Faute de témoins clés présents, le procès des protagonistes d’une soirée qui a mal tourné au Time Out bar à Hollerich a dû être remis à une date ultérieure. Impossible de continuer sans eux.
Chaude ambiance un soir de février 2017 au Time Out, un bar dans la rue de Hollerich à Luxembourg. Lisandro, sorti de prison jeudi dernier où il purgeait une peine pour tentative de meurtre, est soupçonné d’avoir frappé Sandro à l’épaule d’un coup de couteau ainsi que d’avoir blessé un deuxième homme de part et d’autre du cou et à la poitrine. Une victime présumée qui ne se serait plus guère manifestée depuis les faits et vivrait au Portugal. À la suite de ses blessures, elle aurait souffert de problèmes moteurs et neurologiques au bras droit. Sans papiers, le jeune homme n’oserait pas se déplacer jusqu’au Luxembourg pour assister au procès. Il n’aurait pas non plus communiqué d’informations sur d’éventuelles séquelles dues à ses blessures.

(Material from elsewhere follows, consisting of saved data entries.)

@[simp] theorem setMon_now (s : State) (x) : (s.setMon x).now = s.now := rfl
@[simp] theorem setMon_choices (s : State) (x) : (s.setMon x).choices = s.choices := rfl
@[simp] theorem setMon_pins (s : State) (x) : (s.setMon x).pins = s.pins := rfl
@[simp] theorem setMon_line (s : State) (x) : (s.setMon x).line = s.line := rfl
@[simp] theorem setMon_engine (s : State) (x) : (s.setMon x).engine = s.engine := rfl
@[simp] theorem setMon_tx (s : State) (x) : (s.setMon x).tx = s.tx := rfl
@[simp] theorem setMon_keys (s : State) (x) : (s.setMon x).keys = s.keys := rfl
@[simp] theorem setMon_store (s : State) (x) : (s.setMon x).store = s.store := rfl
@[simp] theorem setMon_rtq (s : State) (x) : (s.setMon x).rtq = s.rtq := rfl
@[simp] theorem setMon_crq (s : State) (x) : (s.setMon x).crq = s.crq := rfl
@[simp] theorem setMon_arb (s : State) (x) : (s.setMon x).arb = s.arb := rfl
@[simp] theorem setMon_comp (s : State) (x) : (s.setMon x).comp = s.comp := rfl
@[simp] theorem setMon_head (s : State) (x) : (s.setMon x).head = s.head := rfl
@[simp] theorem setMon_mon (s : State) (x) : (s.setMon x).mon = x := rfl
@[simp] theorem setMon_port (s : State) (x) : (s.setMon x).port = s.port := rfl
@[simp] theorem setMon_pending (s : State) (x) : (s.setMon x).pending = s.pending := rfl

@[simp] theorem setPort_now (s : State) (x) : (s.setPort x).now = s.now := rfl
@[simp] theorem setPort_choices (s : State) (x) : (s.setPort x).choices = s.choices := rfl
@[simp] theorem setPort_pins (s : State) (x) : (s.setPort x).pins = s.pins := rfl
@[simp] theorem setPort_line (s : State) (x) : (s.setPort x).line = s.line := rfl
@[simp] theorem setPort_engine (s : State) (x) : (s.setPort x).engine = s.engine := rfl
@[simp] theorem setPort_tx (s : State) (x) : (s.setPort x).tx = s.tx := rfl
@[simp] theorem setPort_keys (s : State) (x) : (s.setPort x).keys = s.keys := rfl
@[simp] theorem setPort_store (s : State) (x) : (s.setPort x).store = s.store := rfl
@[simp] theorem setPort_rtq (s : State) (x) : (s.setPort x).rtq = s.rtq := rfl
@[simp] theorem setPort_crq (s : State) (x) : (s.setPort x).crq = s.crq := rfl
@[simp] theorem setPort_arb (s : State) (x) : (s.setPort x).arb = s.arb := rfl
@[simp] theorem setPort_comp (s : State) (x) : (s.setPort x).comp = s.comp := rfl
@[simp] theorem setPort_head (s : State) (x) : (s.setPort x).head = s.head := rfl
@[simp] theorem setPort_mon (s : State) (x) : (s.setPort x).mon = s.mon := rfl
@[simp] theorem setPort_port (s : State) (x) : (s.setPort x).port = x := rfl
@[simp] theorem setPort_pending (s : State) (x) : (s.setPort x).pending = s.pending := rfl

@[simp] theorem setPending_now (s : State) (x) : (s.setPending x).now = s.now := rfl
@[simp] theorem setPending_choices (s : State) (x) : (s.setPending x).choices = s.choices := rfl
@[simp] theorem setPending_pins (s : State) (x) : (s.setPending x).pins = s.pins := rfl
@[simp] theorem setPending_line (s : State) (x) : (s.setPending x).line = s.line := rfl
@[simp] theorem setPending_engine (s : State) (x) : (s.setPending x).engine = s.engine := rfl
@[simp] theorem setPending_tx (s : State) (x) : (s.setPending x).tx = s.tx := rfl
@[simp] theorem setPending_keys (s : State) (x) : (s.setPending x).keys = s.keys := rfl
@[simp] theorem setPending_store (s : State) (x) : (s.setPending x).store = s.store := rfl
@[simp] theorem setPending_rtq (s : State) (x) : (s.setPending x).rtq = s.rtq := rfl
@[simp] theorem setPending_crq (s : State) (x) : (s.setPending x).crq = s.crq := rfl
@[simp] theorem setPending_arb (s : State) (x) : (s.setPending x).arb = s.arb := rfl
@[simp] theorem setPending_comp (s : State) (x) : (s.setPending x).comp = s.comp := rfl
@[simp] theorem setPending_head (s : State) (x) : (s.setPending x).head = s.head := rfl
@[simp] theorem setPending_mon (s : State) (x) : (s.setPending x).mon = s.mon := rfl
@[simp] theorem setPending_port (s : State) (x) : (s.setPending x).port = s.port := rfl
@[simp] theorem setPending_pending (s : State) (x) : (s.setPending x).pending = x := rfl
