-- ==== Sys2Proof/WellFormed.lean ====
section
/-!
DEFINITION. Which commands the outside can send: a controller command's payload is no longer than a length byte can declare. Every list of bytes is a selection.
The meanings are total: they do not rest on these checks.
-/

namespace Sys2Proof

/-- A payload a length byte can declare (section 12.4). -/
def payloadOk (payload : List Byte) : Bool := payload.length ≤ 255

/-- The checks on a command. -/
def Instr.wellFormed : Instr → Bool
  | .powerOn _ _ _ _ => true
  | .shortSelection _ => true
  | .noneCommand p | .configLine p | .lineOn p | .lineOff p | .setFilter p | .setMask p | .setDefaultAction p
  | .configFlow p | .loadSlot p | .requestSlot p | .abortSlot p | .sendText p | .sendBreak p | .writeStore p
  | .readStore p | .setRemoteMask p | .configKeyboard p | .writeKeymap p | .readKeymap p | .print p | .cancelJob p
  | .pausePrint p | .resumePrint p | .configPrint p | .readQueue p | .readStatus p | .clearCauses p
  | .setAttnMask p | .resetUnit p | .doze p => payloadOk p
  | .carrierAppears | .carrierEnds | .qualifyTimeExpiry | .qualifyDropoutExpiry | .lossDelayExpiry | .fadeReturn
  | .fadeDropExpiry | .ta1200DropExpiry | .turnaroundGapExpiry | .leadInEnd | .talkLimitExpiry | .tailEnd => true
  | .characterReceived _ _ _ _ | .breakDetected | .heldCharacterRelease | .gapTimerExpiry | .replyReady
  | .transmitItemEnd | .breakEnd => true
  | .scan _ | .repeatTimerExpiry | .partialLineExpiry _ | .jobStallExpiry | .phaseEnd | .rowPeriodEnd
  | .settleExpiry | .sensorInputChange _ _ | .sensorStableExpiry _ | .supplySample _ | .thermistorReading _ => true

end Sys2Proof
end

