-- ==== Sys2Proof/Tests/Slice0.lean ====
section
/-!
SUPPORT. Tests of the model on small states: the checks of WellFormed, one or two steps' worth of each command taken from the spec's rules and worked sequences, and witnesses that the hypotheses of every statement of Obligations.lean are met.
-/

namespace Sys2Proof.Tests
open Sys2Proof Sys2Proof.Machine Sys2Proof.Laws

set_option Elab.async false

/-! ## States -/

/-- The command answers a next state of which `p` is true. -/
def ans (c : Instr) (s : State) (p : State → Bool) : Bool :=
  match exec c s with
  | .next t => p t
  | .fault _ => false
  | .refused _ => false

def base : State := State.reset

/-- The part in Doze. -/
def dozing : State := base.setMon { base.mon with power := .doze }

/-- A line state with its speed, direction and timers. -/
def lineIn (st : LineState) (sp : Speed) (d : Option Direction) (tm : LineTimers) : State :=
  base.setLine { state := st, direction := d, timers := tm, settings := { speed := sp } }

def online300 : State := lineIn .online .sb300 none {}
def online1200 (d : Direction) (tm : LineTimers) : State := lineIn .online .ta1200 (some d) tm

def withCarrier (s : State) : State := s.setPins { s.pins with carrier := true }

/-- SB300 ONLINE in 8N1, in a reception state with a record. -/
def receiving (x : RxState) (r : Assembly) : State := online300.setEngine { rx := x, record := r, gap := some 0 }

/-- SB300 ONLINE with a transmission in progress. -/
def sending (p : Progress) : State := online300.setTx { progress := p }

/-- A slot state in slot 2. -/
def slot2 (x : SlotState) : State := base.setTx { slots := (Vector.replicate 4 {}).set 2 { state := x } }

/-- Printing paused. -/
def paused : State := base.setArb { pause := true }

/-- A job of P2 whose JobStart was granted: the Hold is P2's, with these cells and this stall timer. -/
def held (cells : List PortCell) (stall : Option Nat) : State :=
  base.setArb { hold := some .p2, job2 := .opened, pause := true, stall := stall
                p2 := { cells := cells, admitted := cells.length + 1, composed := 1 } }

def cell (c : Byte) : PortCell := { body := .char c .normal, entered := 0 }

/-- A full CRQ. -/
def fullCrq : List CrqEntry := List.replicate 64 (.notice .brk)

/-- A held key's event with the dispatch blocked by a full CRQ. -/
def waiting (n : Nat) : List KeyEvent := List.replicate n { key := 0, layer := .plain, kind := .press }

/-! ## WellFormed -/

theorem test_wellFormed_ok : (Instr.print [0, 0, 0x41]).wellFormed = true := by decide +kernel
theorem test_wellFormed_refuses_payload_above_255 :
    (Instr.print (List.replicate 256 0)).wellFormed = false := by decide +kernel
theorem test_wellFormed_every_selection :
    (Instr.shortSelection []).wellFormed && (Instr.shortSelection [0x1A, 1]).wellFormed
      && (Instr.shortSelection [0x02, 0x00]).wellFormed && (Instr.shortSelection [0x1E, 0]).wellFormed = true := by decide +kernel
theorem test_no_word_spells_a_command : decodeTableWord 16 0 = none ∧ base.withFetchWord 16 0 = base :=
  ⟨rfl, rfl⟩

/-! ## Steps -/

theorem test_step_takes_front : step (base.setPending [.lineOn [], .doze []]) = exec (.lineOn []) (base.setPending [.doze []]) := rfl

/-- StepOnEmptyQueue: no own timer due, one due, two due at one moment, and two at moments the clock has passed both: the earlier. -/
theorem witness_StepOnEmptyQueue :
    base.pending = [] ∧ base.ready = []
    ∧ ((lineIn .qualify .sb300 none { qualify := some 0 }).setNow 1200000).ready = [.qualify]
    ∧ ((base.setMon { base.mon with paper := { value := true, stable := some 0 }, lid := { value := true, stable := some 0 } }).setNow
        60000).ready = [.paper, .lid]
    ∧ ((base.setMon { base.mon with paper := { value := true, stable := some 0 }, lid := { value := true, stable := some 1 } }).setNow
        60005).ready = [.paper] := by decide +kernel

/-! ## Power-on and the Controller Port -/

/-- PowerOnReadings: thermistor readings at the ends of the valid range and past them, a supply on either side of 560. -/
theorem witness_PowerOnReadings :
    (-30 ≤ (-30 : Int) ∧ (-30 : Int) ≤ 100) ∧ (-30 ≤ (100 : Int) ∧ (100 : Int) ≤ 100) ∧ (-31 : Int) < -30 ∧ 100 < (101 : Int)
    ∧ (559#16).toNat < 560 ∧ ¬ (560#16).toNat < 560 := by decide +kernel

theorem test_powerOn_open_lid_low_supply : ans (.powerOn true false 500 (-40)) online300 (fun t =>
    t.head.state == .hold && t.port.causes == 0x380#10 && t.head.limit == 48 && t.line.state == .off
      && t.mon.temp == 25 && t.mon.fallback) = true := by decide +kernel
theorem test_powerOn_hot_head : ans (.powerOn true true 720 66) base (fun t =>
    t.head.state == .hold && t.port.causes == 0x40#10 && t.mon.temp == 66) = true := by decide +kernel

theorem test_shortSelection : ans (.shortSelection [0x1A, 1]) dozing (fun t =>
    t.port.response == { result := .badField } && t.mon.power == .doze) = true := by decide +kernel
theorem test_unknownSelection : ans (.shortSelection [0x1E, 1, 7]) base (fun t =>
    t.port.response == { result := .unknown }) = true := by decide +kernel
/-- The selection 02h, 00h is LINE ON; 0Bh, 01h, 41h is SEND TEXT of one character, a byte beyond its length ignored (section 12.4). -/
theorem test_selection_of_a_command :
    ans (.shortSelection [0x02, 0x00]) base (fun t => t.line.state == .listen && t.port.response == { result := .done })
      && ans (.shortSelection [0x0B, 0x01, 0x41, 0x42]) base (fun t => t.tx.ttq == [0x41]) = true := by decide +kernel

/-- What a wake samples is free, so the kernel cannot run past it: the state after is known by the laws. -/
theorem test_none_wakes_a_dozing_part : ∃ t, exec (.noneCommand [1, 2]) dozing = .next t
    ∧ t.port.response = dozing.port.response ∧ t.mon.power = .run := by
  have kept := kept_finishEvent (dozing.wake .command)
  exact ⟨_, rfl, kept.response.trans (wake_response _ _), (congrArg Monitor.power kept.monitor).trans (wake_power _ _)⟩

/-- SelectionsAreAnswered: no byte, a code without its length, a payload cut short, a complete selection of a command with a byte beyond its length, and one at the first free code. -/
theorem witness_SelectionsAreAnswered :
    ([] : List Byte).length < 2 ∧ [(0x1A : Byte)].length < 2 ∧ ([] : List Byte).length < (1 : Byte).toNat
    ∧ (1 : Byte).toNat ≤ [(0x41 : Byte), 0x42].length
    ∧ (controllerCommands ([(0x41 : Byte), 0x42].take (1 : Byte).toNat))[(0x0B : Byte).toNat]? = some (.sendText [0x41])
    ∧ (0 : Byte).toNat ≤ ([] : List Byte).length ∧ 0x1E ≤ (0x1E : Byte).toNat := by decide +kernel

/-- A response shifted out: result, length, payload, then 00h (R168); the code of NONE with a declared length that does not come (log 35). -/
theorem test_response_is_shifted_out :
    (List.range 6).map ({ result := .done, payload := [7, 8] } : Response).shiftOut = [0, 2, 7, 8, 0, 0]
    ∧ ans (.shortSelection [0x00, 2, 5]) dozing (fun t => t.port.response == { result := .badField } && t.mon.power == .doze) = true := by
  decide +kernel
theorem witness_SelectionsAreAnswered_shift :
    [(7 : Byte), 8][1]? = some 8 ∧ [(7 : Byte), 8].length ≤ 2 := by decide +kernel

/-- TakenCommandWakes: Run, Doze with room in the CRQ, Doze with a full one, each hold in force and not. -/
theorem witness_TakenCommandWakes :
    base.mon.power = .run ∧ dozing.mon.power = .doze ∧ dozing.crq.length < 64
    ∧ (dozing.setCrq fullCrq).mon.power = .doze ∧ 64 ≤ (dozing.setCrq fullCrq).crq.length
    ∧ dozing.mon.supplyHold = false ∧ dozing.mon.thermalHold = false
    ∧ (dozing.setMon { dozing.mon with supplyHold := true, thermalHold := true }).mon.power = .doze
    ∧ (dozing.setMon { dozing.mon with supplyHold := true, thermalHold := true }).mon.supplyHold = true
    ∧ (dozing.setMon { dozing.mon with supplyHold := true, thermalHold := true }).mon.thermalHold = true
    ∧ .lineOn [] ∈ controllerCommands [] ∧ Instr.lineOn [] ≠ .doze [] := by decide +kernel

/-- WrongLengthIsBadField: one byte more than 72, and one byte less than the fixed fields. -/
theorem witness_WrongLengthIsBadField :
    (Instr.lineOn (List.replicate 73 0), 0) ∈ fixedFields (List.replicate 73 0) ∧ 72 < (List.replicate 73 (0 : Byte)).length
    ∧ (Instr.configLine (List.replicate 15 0), 16) ∈ fixedFields (List.replicate 15 0)
    ∧ (List.replicate 15 (0 : Byte)).length < 16 := by decide +kernel
theorem test_wrong_length : ans (.lineOn (List.replicate 73 0)) base (fun t =>
    t.port.response == { result := .badField } && t.line.state == .off) = true := by decide +kernel

/-- Section 11.10, selection 1: count 2 of three entries. -/
theorem test_readQueue : ans (.readQueue [2]) (online300.setCrq
      [.notice (.lineState .online .sb300), .character 2 0x41 true, .notice (.slotDone 0 .sent)]) (fun t =>
    t.port.response == { result := .done, payload := [4, 1, 2, 3, 0, 1, 0x82, 0x41] }
      && t.crq == [.notice (.slotDone 0 .sent)] && t.attn) = true := by decide +kernel
/-- A count of 0 is taken as 1, and one above 8 as 8; a long message leaves no room for a second. -/
theorem test_readQueue_bounds :
    ans (.readQueue [0]) (base.setCrq fullCrq) (fun t => t.crq.length == 63)
      && ans (.readQueue [200]) (base.setCrq fullCrq) (fun t => t.crq.length == 56)
      && ans (.readQueue [8]) (base.setCrq (List.replicate 2 (.message 0 (List.replicate 48 0)))) (fun t => t.crq.length == 1)
      = true := by decide +kernel
theorem witness_ReadQueueRemovesWholeEntries : 1 ≤ [(8 : Byte)].length ∧ [(8 : Byte)].length ≤ 72 := by decide +kernel

/-- Section 12.5: a character marked as substituted on route 15, a message of two bytes, and each kind of notice. -/
theorem test_entries_are_encoded :
    [CrqEntry.character 15 0x41 true, .message 8 [1, 2], .key 95 .function].flatMap CrqEntry.encode
      = [1, 0x8F, 0x41, 3, 8, 2, 1, 2, 2, 95, 3]
    ∧ [Notice.lineState .fade .ta1200, .slotDone 3 .lineLost, .jobEvent .p3 .cancelled, .recordAccepted 6 15 8, .storeWritten 4 15,
        .brk, .keyAttention 95 .control, .wake .command].map (fun n => (CrqEntry.notice n).encode)
      = [[4, 1, 2, 4, 1], [4, 2, 2, 3, 3], [4, 3, 2, 3, 4], [4, 4, 3, 6, 15, 8], [4, 5, 2, 4, 15], [4, 6, 0], [4, 7, 2, 95, 2],
         [4, 8, 1, 2]] := by decide +kernel

theorem test_readStatus : ans (.readStatus []) base (fun t => t.port.response == { result := .done, payload :=
    [0, 0, 0, 0, 0, 0, 0, 0, 0, 0, 0, 6, 0xD0, 2, 25, 0, 0, 0, 0, 0, 0, 0, 0] }) = true := by decide +kernel

/-- ReadStatusReports: a direction state with a meaning and without, a line in composition, each holding port. -/
theorem witness_ReadStatusReports :
    (online1200 .releasing {}).line.directionCode = 3 ∧ (lineIn .listen .ta1200 none {}).line.directionCode = 0
    ∧ (lineIn .online .sb300 (some .talking) {}).line.directionCode = 0
    ∧ base.comp.grantCode = 0 ∧ (base.setComp { line := some { port := .p3, entries := [], jobEnd := false } }).comp.grantCode = 4
    ∧ base.arb.holdCode = 0 ∧ (base.setArb { hold := some .p2 }).arb.holdCode = 2
    ∧ (base.setArb { hold := some .p3 }).arb.holdCode = 3 := by decide +kernel

/-- Section 11.10, selection 6: the lid is open, so Paper Hold stays; Record Error clears the counts, Route Overflow the flags. -/
theorem test_clearCauses : ans (.clearCauses [0x30, 0x01])
    (((base.setMon { base.mon with lid := { value := false } }).setPort { causes := 0x13A#10 }).setEngine
      { counts := { crc := 7 } }) (fun t =>
    t.port.response == { result := .done, payload := [0x0A, 0x01] } && t.engine.counts == {}) = true := by decide +kernel
theorem test_clearCauses_bad : ans (.clearCauses [0, 4]) (base.setPort { causes := 1 }) (fun t =>
    t.port.response == { result := .badField } && t.port.causes == 1) = true := by decide +kernel
/-- ClearCausesKeepsLasting and AttnFollowsMask: the sets on either side of the ten causes. -/
theorem witness_ClearCausesKeepsLasting :
    1024 ≤ wordAt [0, 4] 0 ∧ wordAt [0xFF, 3] 0 < 1024 ∧ 2 ≤ ([0, 4] : List Byte).length ∧ ([0, 4] : List Byte).length ≤ 72 := by
  decide +kernel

Cesar, Sandro et Samuel sont, quant à eux, suspectés de rébellion envers les policiers intervenus sur les lieux cette nuit-là. Sandro avait été le premier avec Victor Hugo à avoir été appréhendé à leur sortie du bar. Le commissaire en chef avait demandé que soient interpellées toutes les personnes présentant des traces de sang. Les deux hommes se seraient montrés dociles, selon le policier, contrairement à Samuel et à César. Ces derniers auraient tenté d’empêcher les policiers d’immobiliser et de menotter Lisandro qui se serait défendu avec véhémence. Samuel aurait tenté de déstabiliser un commissaire en chef et Cesar aurait sauté sur le dos d’un inspecteur. Cesar, absent du procès lui aussi, se trouverait également au Portugal, selon Lisandro.
Mardi, le commissaire en chef et l’inspecteur de la police grand-ducale ont relaté les faits tels qu’ils les ont vécus cette nuit du 12 février 2017. «C’était l’ambiance typique du quartier de la gare un samedi au petit matin», s’était souvenu le gradé. «Une patrouille en poste dans la rue de Hollerich avait signalé une dispute entre un des videurs de l’établissement et un homme.» Rapidement, le commissaire en chef apprend qu’un homme aurait été blessé au couteau. Victor Hugo aurait vu Lisandro brandir ce qui pourrait être un couteau en direction de la victime présumée.
«Un témoin à peu près neutre»
Mercredi, le témoin clé était très attendu. Le dénommé Victor Hugo, «un des seuls témoins à peu près neutres», selon la présidente de la 13e chambre criminelle du tribunal d’arrondissement de Luxembourg, empêché par son travail, n’est pourtant pas venu. Sa présence, ainsi que celle d’un autre témoin, étant indispensable pour le bon déroulement du procès, le procès a été interrompu et refixé au 1er et au 2 février 2022. Les témoins absents vont être condamnés à une amende de 500 euros qui devrait les motiver à se présenter alors à la barre. «La citation à comparaître à un procès n’est pas une invitation à une fête foraine», a lâché le procureur.
Seul Salvador, cité comme témoin, était présent. Il s’agit du patron de Sandro. Il avait passé le début de la soirée du 12 février 2017 avec le jeune homme et des amis communs à un concert. Il se souvient avoir été bousculé tandis qu’il dansait et avoir été heurté par un verre. Mardi, Lisandro avait contesté l’ensemble des faits qui lui sont reprochés excepté celui d’avoir lancé un verre. «Je lui ai demandé de faire attention à cause du sida», explique le témoin en pointant du doigt le jeune homme vêtu d’un polo blanc et d’un pantalon de couleur sombre comme ses deux coprévenus. «Il a eu une attitude provocatrice et il a avancé vers moi. C’était disproportionné comme réaction.» Marcelino, un de ses amis, serait intervenu pour apaiser les esprits. Salvador n’aurait pas poursuivi la soirée avec les jeunes gens et serait rentré chez lui. «Le lendemain matin, Marcelino m’a téléphoné pour me raconter ce qui s’était passé pendant la nuit. J’étais étonné.» Le témoin n’aurait pas eu vent d’une altercation ou d’incidents durant cette première partie de soirée.
L’arme du crime n’ayant pas été retrouvée, le sort de Lisandro est désormais suspendu entre les mains des deux témoins clés. Leurs témoignages sont cruciaux, car ils peuvent ou non condamner le prévenu de tentative de meurtre et de coups et blessures volontaires ou le disculper. La présidente de la 13e chambre a laissé planer la menace de la contrainte par corps si les deux hommes ne payaient pas les amendes et ne se présentaient pas aux nouvelles audiences.